A mini batch works similar as a batch load, but here the data is copied more than once a day. The data copy interval varies typically between once a minute and once every few hours. An advantage of a mini batch load is that the data is updated more frequently at the target storage. A disadvantage is that the source storage will be impacted multiple times a day. This impact can be minimized if an incremental load is done each time.
With streaming, changes at the source side are immediately pushed to the target storage. This has as an advantage that the target is always up to date. A disadvantage is that it is more complicated to set-up. While it may seem nice to have your target side always up to date, it should be noted that not all scenarios require real-time data with streaming.
Virtualization is a special type of loading your data, as your data is not physically stored at the target side. A disadvantage of this method is that it typically takes a little bit longer to get the result of your query compared to replication where that data is physically stored at the target. However, some technologies limit this disadvantage to a minimum.
Examples of tools that allow virtualization are the Serverless SQL pool in Azure Synapse Analytics, which allows you to query files directly from your data lake, and Power BI DirectQuery. For the last one, queries are sent to the source database. In this case, an impact at the source side should be kept in mind. It should also be noted that compared to replication there is no data load interval specified.

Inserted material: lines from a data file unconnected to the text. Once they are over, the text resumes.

@[simp] theorem State.claimHost_mem (s : State) :
    (State.claimHost s).mem = s.mem := by simp [State.claimHost]
@[simp] theorem State.claimHost_host (s : State) :
    (State.claimHost s).host = s.host := by simp [State.claimHost]
@[simp] theorem State.claimHost_decoder (s : State) :
    (State.claimHost s).decoder = s.decoder := by simp [State.claimHost]
@[simp] theorem State.claimHost_txn (s : State) :
    (State.claimHost s).txn = s.txn := by simp [State.claimHost]
@[simp] theorem State.claimHost_journal (s : State) :
    (State.claimHost s).journal = s.journal := by simp [State.claimHost]
@[simp] theorem State.claimHost_tracker (s : State) :
    (State.claimHost s).tracker = s.tracker := by simp [State.claimHost]
@[simp] theorem State.claimHost_engine (s : State) :
    (State.claimHost s).engine = s.engine := by simp [State.claimHost]
@[simp] theorem State.claimHost_control (s : State) :
    (State.claimHost s).control = s.control := by simp [State.claimHost]
@[simp] theorem State.claimHost_command (s : State) :
    (State.claimHost s).command = s.command := by simp [State.claimHost]
@[simp] theorem State.claimHost_status (s : State) :
    (State.claimHost s).status = s.status := by simp [State.claimHost]
@[simp] theorem State.claimHost_config (s : State) :
    (State.claimHost s).config = s.config := by simp [State.claimHost]
@[simp] theorem State.claimHost_warning (s : State) :
    (State.claimHost s).warning = s.warning := by simp [State.claimHost]
@[simp] theorem State.claimHost_resetting (s : State) :
    (State.claimHost s).resetting = s.resetting := by simp [State.claimHost]
@[simp] theorem State.claimHost_free (s : State) :
    (State.claimHost s).free = s.free := by simp [State.claimHost]
@[simp] theorem State.claimHost_pending (s : State) :
    (State.claimHost s).pending = s.pending := by simp [State.claimHost]

@[simp] theorem State.claimControl_mem (s : State) :
    (State.claimControl s).mem = s.mem := by simp [State.claimControl]
@[simp] theorem State.claimControl_host (s : State) :
    (State.claimControl s).host = s.host := by simp [State.claimControl]
@[simp] theorem State.claimControl_decoder (s : State) :
    (State.claimControl s).decoder = s.decoder := by simp [State.claimControl]
@[simp] theorem State.claimControl_txn (s : State) :
    (State.claimControl s).txn = s.txn := by simp [State.claimControl]
@[simp] theorem State.claimControl_journal (s : State) :
    (State.claimControl s).journal = s.journal := by simp [State.claimControl]
@[simp] theorem State.claimControl_tracker (s : State) :
    (State.claimControl s).tracker = s.tracker := by simp [State.claimControl]
@[simp] theorem State.claimControl_engine (s : State) :
    (State.claimControl s).engine = s.engine := by simp [State.claimControl]
@[simp] theorem State.claimControl_control (s : State) :
    (State.claimControl s).control = s.control := by simp [State.claimControl]
@[simp] theorem State.claimControl_command (s : State) :
    (State.claimControl s).command = s.command := by simp [State.claimControl]
@[simp] theorem State.claimControl_status (s : State) :
    (State.claimControl s).status = s.status := by simp [State.claimControl]
@[simp] theorem State.claimControl_config (s : State) :
    (State.claimControl s).config = s.config := by simp [State.claimControl]
@[simp] theorem State.claimControl_warning (s : State) :
    (State.claimControl s).warning = s.warning := by simp [State.claimControl]
@[simp] theorem State.claimControl_resetting (s : State) :
    (State.claimControl s).resetting = s.resetting := by simp [State.claimControl]
@[simp] theorem State.claimControl_free (s : State) :
    (State.claimControl s).free = s.free := by simp [State.claimControl]
@[simp] theorem State.claimControl_pending (s : State) :
    (State.claimControl s).pending = s.pending := by simp [State.claimControl]

@[simp] theorem State.claimEngine_mem (s : State) :
    (State.claimEngine s).mem = s.mem := by simp [State.claimEngine]
@[simp] theorem State.claimEngine_host (s : State) :
    (State.claimEngine s).host = s.host := by simp [State.claimEngine]
@[simp] theorem State.claimEngine_decoder (s : State) :
    (State.claimEngine s).decoder = s.decoder := by simp [State.claimEngine]
@[simp] theorem State.claimEngine_txn (s : State) :
    (State.claimEngine s).txn = s.txn := by simp [State.claimEngine]
@[simp] theorem State.claimEngine_journal (s : State) :
    (State.claimEngine s).journal = s.journal := by simp [State.claimEngine]
@[simp] theorem State.claimEngine_tracker (s : State) :
    (State.claimEngine s).tracker = s.tracker := by simp [State.claimEngine]
@[simp] theorem State.claimEngine_engine (s : State) :
    (State.claimEngine s).engine = s.engine := by simp [State.claimEngine]
@[simp] theorem State.claimEngine_control (s : State) :
    (State.claimEngine s).control = s.control := by simp [State.claimEngine]
@[simp] theorem State.claimEngine_command (s : State) :
    (State.claimEngine s).command = s.command := by simp [State.claimEngine]
@[simp] theorem State.claimEngine_status (s : State) :
    (State.claimEngine s).status = s.status := by simp [State.claimEngine]
@[simp] theorem State.claimEngine_config (s : State) :
    (State.claimEngine s).config = s.config := by simp [State.claimEngine]
@[simp] theorem State.claimEngine_warning (s : State) :
    (State.claimEngine s).warning = s.warning := by simp [State.claimEngine]
@[simp] theorem State.claimEngine_resetting (s : State) :
    (State.claimEngine s).resetting = s.resetting := by simp [State.claimEngine]
@[simp] theorem State.claimEngine_free (s : State) :
    (State.claimEngine s).free = s.free := by simp [State.claimEngine]
@[simp] theorem State.claimEngine_pending (s : State) :
    (State.claimEngine s).pending = s.pending := by simp [State.claimEngine]
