-- ==== Sys2Proof/Laws/HostPortFrames.lean ====
section
/-! SUPPORT. What each operation of the host port leaves unchanged, block by block. -/

-- One declaration at a time: the package as one text then needs few threads.
set_option Elab.async false

namespace Sys2Proof.Machine

@[simp] theorem startAppend_mem (s : State) : (startAppend s).mem = s.mem := by
  unfold startAppend; (repeat' split) <;> simp
@[simp] theorem startAppend_decoder (s : State) : (startAppend s).decoder = s.decoder := by
  unfold startAppend; (repeat' split) <;> simp
@[simp] theorem startAppend_txn (s : State) : (startAppend s).txn = s.txn := by
  unfold startAppend; (repeat' split) <;> simp
@[simp] theorem startAppend_tracker (s : State) : (startAppend s).tracker = s.tracker := by
  unfold startAppend; (repeat' split) <;> simp
@[simp] theorem startAppend_engine (s : State) : (startAppend s).engine = s.engine := by
  unfold startAppend; (repeat' split) <;> simp
@[simp] theorem startAppend_control (s : State) : (startAppend s).control = s.control := by
  unfold startAppend; (repeat' split) <;> simp
@[simp] theorem startAppend_command (s : State) : (startAppend s).command = s.command := by
  unfold startAppend; (repeat' split) <;> simp
@[simp] theorem startAppend_status (s : State) : (startAppend s).status = s.status := by
  unfold startAppend; (repeat' split) <;> simp
@[simp] theorem startAppend_config (s : State) : (startAppend s).config = s.config := by
  unfold startAppend; (repeat' split) <;> simp
@[simp] theorem startAppend_warning (s : State) : (startAppend s).warning = s.warning := by
  unfold startAppend; (repeat' split) <;> simp
@[simp] theorem startAppend_resetting (s : State) : (startAppend s).resetting = s.resetting := by
  unfold startAppend; (repeat' split) <;> simp
@[simp] theorem startAppend_free (s : State) : (startAppend s).free = s.free := by
  unfold startAppend; (repeat' split) <;> simp
@[simp] theorem startAppend_pending (s : State) : (startAppend s).pending = s.pending := by
  unfold startAppend; (repeat' split) <;> simp

@[simp] theorem holdCycle_mem (s : State) (cause : HoldCause) :
    (holdCycle s cause).mem = s.mem := by
  unfold holdCycle; (repeat' split) <;> simp
@[simp] theorem holdCycle_decoder (s : State) (cause : HoldCause) :
    (holdCycle s cause).decoder = s.decoder := by
  unfold holdCycle; (repeat' split) <;> simp
@[simp] theorem holdCycle_txn (s : State) (cause : HoldCause) :
    (holdCycle s cause).txn = s.txn := by
  unfold holdCycle; (repeat' split) <;> simp
@[simp] theorem holdCycle_journal (s : State) (cause : HoldCause) :
    (holdCycle s cause).journal = s.journal := by
  unfold holdCycle; (repeat' split) <;> simp
@[simp] theorem holdCycle_tracker (s : State) (cause : HoldCause) :
    (holdCycle s cause).tracker = s.tracker := by
  unfold holdCycle; (repeat' split) <;> simp
@[simp] theorem holdCycle_engine (s : State) (cause : HoldCause) :
    (holdCycle s cause).engine = s.engine := by
  unfold holdCycle; (repeat' split) <;> simp
@[simp] theorem holdCycle_port (s : State) (cause : HoldCause) :
    (holdCycle s cause).port = s.port := by
  unfold holdCycle; (repeat' split) <;> simp
@[simp] theorem holdCycle_control (s : State) (cause : HoldCause) :
    (holdCycle s cause).control = s.control := by
  unfold holdCycle; (repeat' split) <;> simp
@[simp] theorem holdCycle_command (s : State) (cause : HoldCause) :
    (holdCycle s cause).command = s.command := by
  unfold holdCycle; (repeat' split) <;> simp
@[simp] theorem holdCycle_status (s : State) (cause : HoldCause) :
    (holdCycle s cause).status = s.status := by
  unfold holdCycle; (repeat' split) <;> simp
@[simp] theorem holdCycle_config (s : State) (cause : HoldCause) :
    (holdCycle s cause).config = s.config := by
  unfold holdCycle; (repeat' split) <;> simp
@[simp] theorem holdCycle_warning (s : State) (cause : HoldCause) :
    (holdCycle s cause).warning = s.warning := by
  unfold holdCycle; (repeat' split) <;> simp
@[simp] theorem holdCycle_resetting (s : State) (cause : HoldCause) :
    (holdCycle s cause).resetting = s.resetting := by
  unfold holdCycle; (repeat' split) <;> simp
@[simp] theorem holdCycle_free (s : State) (cause : HoldCause) :
    (holdCycle s cause).free = s.free := by
  unfold holdCycle; (repeat' split) <;> simp
@[simp] theorem holdCycle_pending (s : State) (cause : HoldCause) :
    (holdCycle s cause).pending = s.pending := by
  unfold holdCycle; (repeat' split) <;> simp

@[simp] theorem applyJudgement_mem (s : State) (x0 : Judgement) :
    (applyJudgement s x0).mem = s.mem := by
  unfold applyJudgement; (repeat' split) <;> simp
@[simp] theorem applyJudgement_decoder (s : State) (x0 : Judgement) :
    (applyJudgement s x0).decoder = s.decoder := by
  unfold applyJudgement; (repeat' split) <;> simp
@[simp] theorem applyJudgement_tracker (s : State) (x0 : Judgement) :
    (applyJudgement s x0).tracker = s.tracker := by
  unfold applyJudgement; (repeat' split) <;> simp
@[simp] theorem applyJudgement_engine (s : State) (x0 : Judgement) :
    (applyJudgement s x0).engine = s.engine := by
  unfold applyJudgement; (repeat' split) <;> simp
@[simp] theorem applyJudgement_command (s : State) (x0 : Judgement) :
    (applyJudgement s x0).command = s.command := by
  unfold applyJudgement; (repeat' split) <;> simp
@[simp] theorem applyJudgement_warning (s : State) (x0 : Judgement) :
    (applyJudgement s x0).warning = s.warning := by
  unfold applyJudgement; (repeat' split) <;> simp
@[simp] theorem applyJudgement_resetting (s : State) (x0 : Judgement) :
    (applyJudgement s x0).resetting = s.resetting := by
  unfold applyJudgement; (repeat' split) <;> simp
@[simp] theorem applyJudgement_pending (s : State) (x0 : Judgement) :
    (applyJudgement s x0).pending = s.pending := by
  unfold applyJudgement; (repeat' split) <;> simp

@[simp] theorem takeCycle_mem (s : State) (addr : Addr) (isWrite : Bool) (data : Byte) :
    (takeCycle s addr isWrite data).mem = s.mem := by simp [takeCycle]
@[simp] theorem takeCycle_decoder (s : State) (addr : Addr) (isWrite : Bool) (data : Byte) :
    (takeCycle s addr isWrite data).decoder = s.decoder := by simp [takeCycle]
@[simp] theorem takeCycle_tracker (s : State) (addr : Addr) (isWrite : Bool) (data : Byte) :
    (takeCycle s addr isWrite data).tracker = s.tracker := by simp [takeCycle]
@[simp] theorem takeCycle_engine (s : State) (addr : Addr) (isWrite : Bool) (data : Byte) :
    (takeCycle s addr isWrite data).engine = s.engine := by simp [takeCycle]
@[simp] theorem takeCycle_command (s : State) (addr : Addr) (isWrite : Bool) (data : Byte) :
    (takeCycle s addr isWrite data).command = s.command := by simp [takeCycle]
@[simp] theorem takeCycle_warning (s : State) (addr : Addr) (isWrite : Bool) (data : Byte) :
    (takeCycle s addr isWrite data).warning = s.warning := by simp [takeCycle]
@[simp] theorem takeCycle_resetting (s : State) (addr : Addr) (isWrite : Bool) (data : Byte) :
    (takeCycle s addr isWrite data).resetting = s.resetting := by simp [takeCycle]
@[simp] theorem takeCycle_pending (s : State) (addr : Addr) (isWrite : Bool) (data : Byte) :
    (takeCycle s addr isWrite data).pending = s.pending := by simp [takeCycle]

Queries are only sent to the source side when there is a request from a user. For example, when a visual is changed or filter in Power BI DirectQuery.
Full and Incremental Load
Another decision that needs to be made is what data you want to load exactly. For this, there are two options. A full load, or an incremental one.
In a full load, as the name says, all the data from the source will be extracted and copied to the target storage. An advantage of a full load is that its set-up is easy. In cases where the source does not contain a lot of data, a full load can be sufficient.
However, for larger data loads, a full load might not be the desired solution. A full copy of large tables might result in high costs and longer load times. For this, an incremental load will be the preferred solution. With an incremental load, you only copy the changes that have been made after the last load. For tables with millions of rows, where only a few thousands of records are changed per day, an incremental load is the way to go. It should be noted that this method requires a bit more configuration as compared to a full one. The source side should also be able to track the changes in some way. If the changes cannot be tracked, it is not possible to do an incremental load. Luckily, there are multiple ways to track your changes at the source side. In a next blog, the different options will be discussed in detail.
When choosing between an incremental or full load, two key factors should always be kept in mind. The first factor is the data volume. The higher the data volume, the bigger the potential improvement in cost and load time. For a table with only a few hundreds or thousands of records, it might not be worth it to implement an incremental load. For a very large table, it will be a lot more interesting to invest some time creating an incremental load. The second factor is the complexity of the incremental set-up. For some data sources, a built-in functionality can be enabled that tracks all data changes. This means a lower complexity. For other sources however, it is possible that there are no functionalities like this. These sources require self-developed tools to be able to track the changes. This results in a much higher complexity of the incremental set-up.
In this blog, different options to load your data are discussed. As there are many options, each with its specific advantages and disadvantages, it should be noted that there is no silver bullet that can be applied to each problem. Depending on the problem, some options will be more beneficial than others.